Provided data >>
_ _ _ _ _

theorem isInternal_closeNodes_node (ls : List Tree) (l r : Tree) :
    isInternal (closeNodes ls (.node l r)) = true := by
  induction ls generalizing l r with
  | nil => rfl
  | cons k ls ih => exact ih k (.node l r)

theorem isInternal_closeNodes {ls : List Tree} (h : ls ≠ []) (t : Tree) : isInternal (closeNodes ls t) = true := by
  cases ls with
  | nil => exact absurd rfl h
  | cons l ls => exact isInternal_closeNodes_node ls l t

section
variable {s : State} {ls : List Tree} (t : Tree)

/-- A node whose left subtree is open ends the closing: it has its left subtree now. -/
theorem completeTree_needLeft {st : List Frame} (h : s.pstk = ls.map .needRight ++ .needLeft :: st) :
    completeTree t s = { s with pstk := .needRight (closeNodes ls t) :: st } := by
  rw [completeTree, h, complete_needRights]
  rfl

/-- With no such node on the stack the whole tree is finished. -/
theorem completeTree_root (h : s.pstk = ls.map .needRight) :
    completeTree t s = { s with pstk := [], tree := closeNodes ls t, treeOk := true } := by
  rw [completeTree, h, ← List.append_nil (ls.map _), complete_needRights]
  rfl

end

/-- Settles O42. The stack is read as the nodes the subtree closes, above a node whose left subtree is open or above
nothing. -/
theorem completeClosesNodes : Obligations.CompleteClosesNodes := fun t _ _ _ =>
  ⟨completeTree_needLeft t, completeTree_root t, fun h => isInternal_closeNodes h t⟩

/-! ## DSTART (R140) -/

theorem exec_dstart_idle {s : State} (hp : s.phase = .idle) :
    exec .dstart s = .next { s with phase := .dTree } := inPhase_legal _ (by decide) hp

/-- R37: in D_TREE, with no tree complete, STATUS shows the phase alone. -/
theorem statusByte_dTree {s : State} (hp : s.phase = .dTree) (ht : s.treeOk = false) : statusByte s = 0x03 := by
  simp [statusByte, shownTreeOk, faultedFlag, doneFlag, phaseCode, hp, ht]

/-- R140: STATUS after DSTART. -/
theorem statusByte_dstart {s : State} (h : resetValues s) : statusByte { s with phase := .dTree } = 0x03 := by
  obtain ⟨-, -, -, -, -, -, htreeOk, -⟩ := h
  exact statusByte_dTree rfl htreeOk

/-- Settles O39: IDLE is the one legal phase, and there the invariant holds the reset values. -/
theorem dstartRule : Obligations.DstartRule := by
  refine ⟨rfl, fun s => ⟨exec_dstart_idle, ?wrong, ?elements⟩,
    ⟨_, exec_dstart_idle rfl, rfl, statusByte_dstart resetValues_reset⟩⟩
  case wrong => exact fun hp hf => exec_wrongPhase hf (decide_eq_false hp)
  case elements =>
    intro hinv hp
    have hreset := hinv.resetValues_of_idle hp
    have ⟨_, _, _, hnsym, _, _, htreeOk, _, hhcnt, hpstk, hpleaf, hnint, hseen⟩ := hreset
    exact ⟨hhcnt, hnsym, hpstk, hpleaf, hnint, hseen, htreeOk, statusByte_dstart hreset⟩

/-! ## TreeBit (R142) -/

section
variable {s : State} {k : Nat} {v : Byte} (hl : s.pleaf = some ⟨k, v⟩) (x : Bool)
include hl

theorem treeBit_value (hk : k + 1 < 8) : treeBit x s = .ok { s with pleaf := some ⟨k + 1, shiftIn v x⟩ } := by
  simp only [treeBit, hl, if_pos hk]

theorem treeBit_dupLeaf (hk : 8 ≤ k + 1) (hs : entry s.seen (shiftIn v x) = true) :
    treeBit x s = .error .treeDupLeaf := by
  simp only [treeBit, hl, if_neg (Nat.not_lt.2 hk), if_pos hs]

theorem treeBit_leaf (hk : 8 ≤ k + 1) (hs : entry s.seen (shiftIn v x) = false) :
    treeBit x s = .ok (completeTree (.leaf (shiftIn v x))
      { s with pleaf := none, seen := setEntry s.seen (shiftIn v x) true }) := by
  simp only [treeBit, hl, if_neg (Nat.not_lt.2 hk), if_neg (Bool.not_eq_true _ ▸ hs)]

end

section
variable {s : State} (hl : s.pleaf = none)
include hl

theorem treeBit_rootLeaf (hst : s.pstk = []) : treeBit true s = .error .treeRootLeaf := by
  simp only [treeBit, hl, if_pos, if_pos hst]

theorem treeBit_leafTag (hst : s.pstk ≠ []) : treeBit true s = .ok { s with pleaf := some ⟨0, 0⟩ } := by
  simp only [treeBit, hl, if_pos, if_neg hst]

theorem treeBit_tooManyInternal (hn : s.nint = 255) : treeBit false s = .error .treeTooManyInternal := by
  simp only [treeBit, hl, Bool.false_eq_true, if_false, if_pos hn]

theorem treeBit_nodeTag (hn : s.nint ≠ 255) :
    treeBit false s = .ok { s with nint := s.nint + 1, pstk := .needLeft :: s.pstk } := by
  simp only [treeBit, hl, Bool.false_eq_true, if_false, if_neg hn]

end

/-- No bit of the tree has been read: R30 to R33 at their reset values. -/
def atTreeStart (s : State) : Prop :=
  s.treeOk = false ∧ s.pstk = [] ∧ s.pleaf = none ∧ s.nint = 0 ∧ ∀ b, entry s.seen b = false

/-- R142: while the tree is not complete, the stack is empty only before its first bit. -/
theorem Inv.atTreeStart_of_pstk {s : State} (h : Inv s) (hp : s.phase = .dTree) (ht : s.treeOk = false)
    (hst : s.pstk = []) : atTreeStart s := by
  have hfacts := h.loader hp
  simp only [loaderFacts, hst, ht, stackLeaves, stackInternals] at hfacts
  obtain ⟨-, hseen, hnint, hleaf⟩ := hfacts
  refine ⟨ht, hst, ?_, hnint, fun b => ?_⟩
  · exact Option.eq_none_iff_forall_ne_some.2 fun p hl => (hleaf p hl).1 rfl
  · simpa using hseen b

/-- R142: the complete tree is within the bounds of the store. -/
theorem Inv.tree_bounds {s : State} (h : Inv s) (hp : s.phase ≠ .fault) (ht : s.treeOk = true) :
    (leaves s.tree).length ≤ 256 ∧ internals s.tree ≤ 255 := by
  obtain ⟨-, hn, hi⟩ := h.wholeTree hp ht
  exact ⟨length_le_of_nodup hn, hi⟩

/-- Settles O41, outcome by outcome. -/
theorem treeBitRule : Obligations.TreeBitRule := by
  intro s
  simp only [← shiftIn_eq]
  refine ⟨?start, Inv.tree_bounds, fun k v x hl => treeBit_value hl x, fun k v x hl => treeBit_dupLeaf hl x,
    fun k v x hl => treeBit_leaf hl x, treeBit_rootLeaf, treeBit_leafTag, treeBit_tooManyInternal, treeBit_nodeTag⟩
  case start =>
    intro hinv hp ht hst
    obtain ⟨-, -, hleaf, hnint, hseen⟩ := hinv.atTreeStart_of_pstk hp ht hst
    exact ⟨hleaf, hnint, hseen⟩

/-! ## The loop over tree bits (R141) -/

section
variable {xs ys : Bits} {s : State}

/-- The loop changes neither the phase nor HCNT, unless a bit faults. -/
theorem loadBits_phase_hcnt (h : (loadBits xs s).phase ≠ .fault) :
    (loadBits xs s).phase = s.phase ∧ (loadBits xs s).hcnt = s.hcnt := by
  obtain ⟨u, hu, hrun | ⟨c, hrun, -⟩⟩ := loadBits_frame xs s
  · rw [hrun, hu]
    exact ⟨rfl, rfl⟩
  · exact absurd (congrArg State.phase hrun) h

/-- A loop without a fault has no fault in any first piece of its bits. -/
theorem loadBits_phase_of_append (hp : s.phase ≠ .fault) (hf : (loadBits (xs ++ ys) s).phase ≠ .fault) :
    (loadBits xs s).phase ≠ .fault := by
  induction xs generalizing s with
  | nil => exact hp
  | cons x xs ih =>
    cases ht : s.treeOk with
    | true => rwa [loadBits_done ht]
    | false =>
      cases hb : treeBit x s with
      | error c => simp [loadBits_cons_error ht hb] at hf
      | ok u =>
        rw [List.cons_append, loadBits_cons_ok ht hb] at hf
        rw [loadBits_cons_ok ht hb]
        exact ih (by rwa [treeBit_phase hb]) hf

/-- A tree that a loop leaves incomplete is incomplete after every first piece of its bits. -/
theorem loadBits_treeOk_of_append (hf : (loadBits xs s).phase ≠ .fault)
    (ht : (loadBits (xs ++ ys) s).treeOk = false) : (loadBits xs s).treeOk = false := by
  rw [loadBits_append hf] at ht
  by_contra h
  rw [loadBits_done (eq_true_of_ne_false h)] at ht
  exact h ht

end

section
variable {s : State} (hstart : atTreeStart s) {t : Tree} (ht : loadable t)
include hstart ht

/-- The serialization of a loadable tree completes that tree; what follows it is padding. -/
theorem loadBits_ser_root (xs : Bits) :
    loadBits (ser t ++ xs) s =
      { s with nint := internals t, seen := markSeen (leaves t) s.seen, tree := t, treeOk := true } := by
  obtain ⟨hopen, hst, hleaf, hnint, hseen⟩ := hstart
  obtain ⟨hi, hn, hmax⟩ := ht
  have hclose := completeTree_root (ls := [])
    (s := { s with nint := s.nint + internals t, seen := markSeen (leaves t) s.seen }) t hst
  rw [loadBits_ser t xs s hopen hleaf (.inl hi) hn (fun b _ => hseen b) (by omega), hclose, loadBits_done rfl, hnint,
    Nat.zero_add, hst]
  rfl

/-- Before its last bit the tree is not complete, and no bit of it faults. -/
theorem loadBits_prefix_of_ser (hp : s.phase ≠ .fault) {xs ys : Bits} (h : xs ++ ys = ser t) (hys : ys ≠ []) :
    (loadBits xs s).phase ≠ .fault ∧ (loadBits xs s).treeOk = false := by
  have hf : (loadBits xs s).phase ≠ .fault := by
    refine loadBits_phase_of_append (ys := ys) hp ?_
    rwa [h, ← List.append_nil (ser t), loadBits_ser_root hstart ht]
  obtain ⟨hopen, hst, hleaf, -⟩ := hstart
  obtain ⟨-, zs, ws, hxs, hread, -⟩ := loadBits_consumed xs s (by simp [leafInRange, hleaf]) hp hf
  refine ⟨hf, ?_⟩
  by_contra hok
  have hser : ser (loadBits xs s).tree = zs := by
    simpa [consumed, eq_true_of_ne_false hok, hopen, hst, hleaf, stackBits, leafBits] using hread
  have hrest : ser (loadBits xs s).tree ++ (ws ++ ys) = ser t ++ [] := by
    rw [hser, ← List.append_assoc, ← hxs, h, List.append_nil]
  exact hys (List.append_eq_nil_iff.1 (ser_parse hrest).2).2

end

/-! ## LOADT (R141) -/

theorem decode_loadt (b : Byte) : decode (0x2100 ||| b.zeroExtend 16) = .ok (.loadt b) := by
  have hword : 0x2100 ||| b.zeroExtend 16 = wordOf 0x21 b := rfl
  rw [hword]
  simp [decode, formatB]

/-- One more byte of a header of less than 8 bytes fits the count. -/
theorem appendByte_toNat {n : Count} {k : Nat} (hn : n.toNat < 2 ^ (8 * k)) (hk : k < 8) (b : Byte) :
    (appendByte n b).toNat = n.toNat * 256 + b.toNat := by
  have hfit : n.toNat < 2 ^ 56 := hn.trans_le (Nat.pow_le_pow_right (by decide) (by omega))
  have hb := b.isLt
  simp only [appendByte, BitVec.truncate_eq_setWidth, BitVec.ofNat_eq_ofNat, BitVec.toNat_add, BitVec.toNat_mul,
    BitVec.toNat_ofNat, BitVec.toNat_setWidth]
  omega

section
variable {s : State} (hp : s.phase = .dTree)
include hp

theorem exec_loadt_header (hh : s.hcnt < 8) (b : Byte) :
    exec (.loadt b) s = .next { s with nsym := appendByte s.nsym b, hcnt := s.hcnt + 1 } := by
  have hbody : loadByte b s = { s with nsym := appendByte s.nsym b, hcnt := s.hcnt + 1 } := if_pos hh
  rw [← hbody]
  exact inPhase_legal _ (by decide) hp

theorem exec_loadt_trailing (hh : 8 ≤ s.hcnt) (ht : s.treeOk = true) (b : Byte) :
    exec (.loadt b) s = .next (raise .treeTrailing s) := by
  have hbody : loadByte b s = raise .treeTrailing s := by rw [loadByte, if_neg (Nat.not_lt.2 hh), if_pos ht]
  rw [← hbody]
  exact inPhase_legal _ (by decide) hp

_ _ _ _ _

Prompt >> Within the material above, find every line containing the word "htreeOk" and copy it.

Written answer >>
  obtain ⟨-, -, -, -, -, -, htreeOk, -⟩ := h
  exact statusByte_dTree rfl htreeOk
    have ⟨_, _, _, hnsym, _, _, htreeOk, _, hhcnt, hpstk, hpleaf, hnint, hseen⟩ := hreset
    exact ⟨hhcnt, hnsym, hpstk, hpleaf, hnint, hseen, htreeOk, statusByte_dstart hreset⟩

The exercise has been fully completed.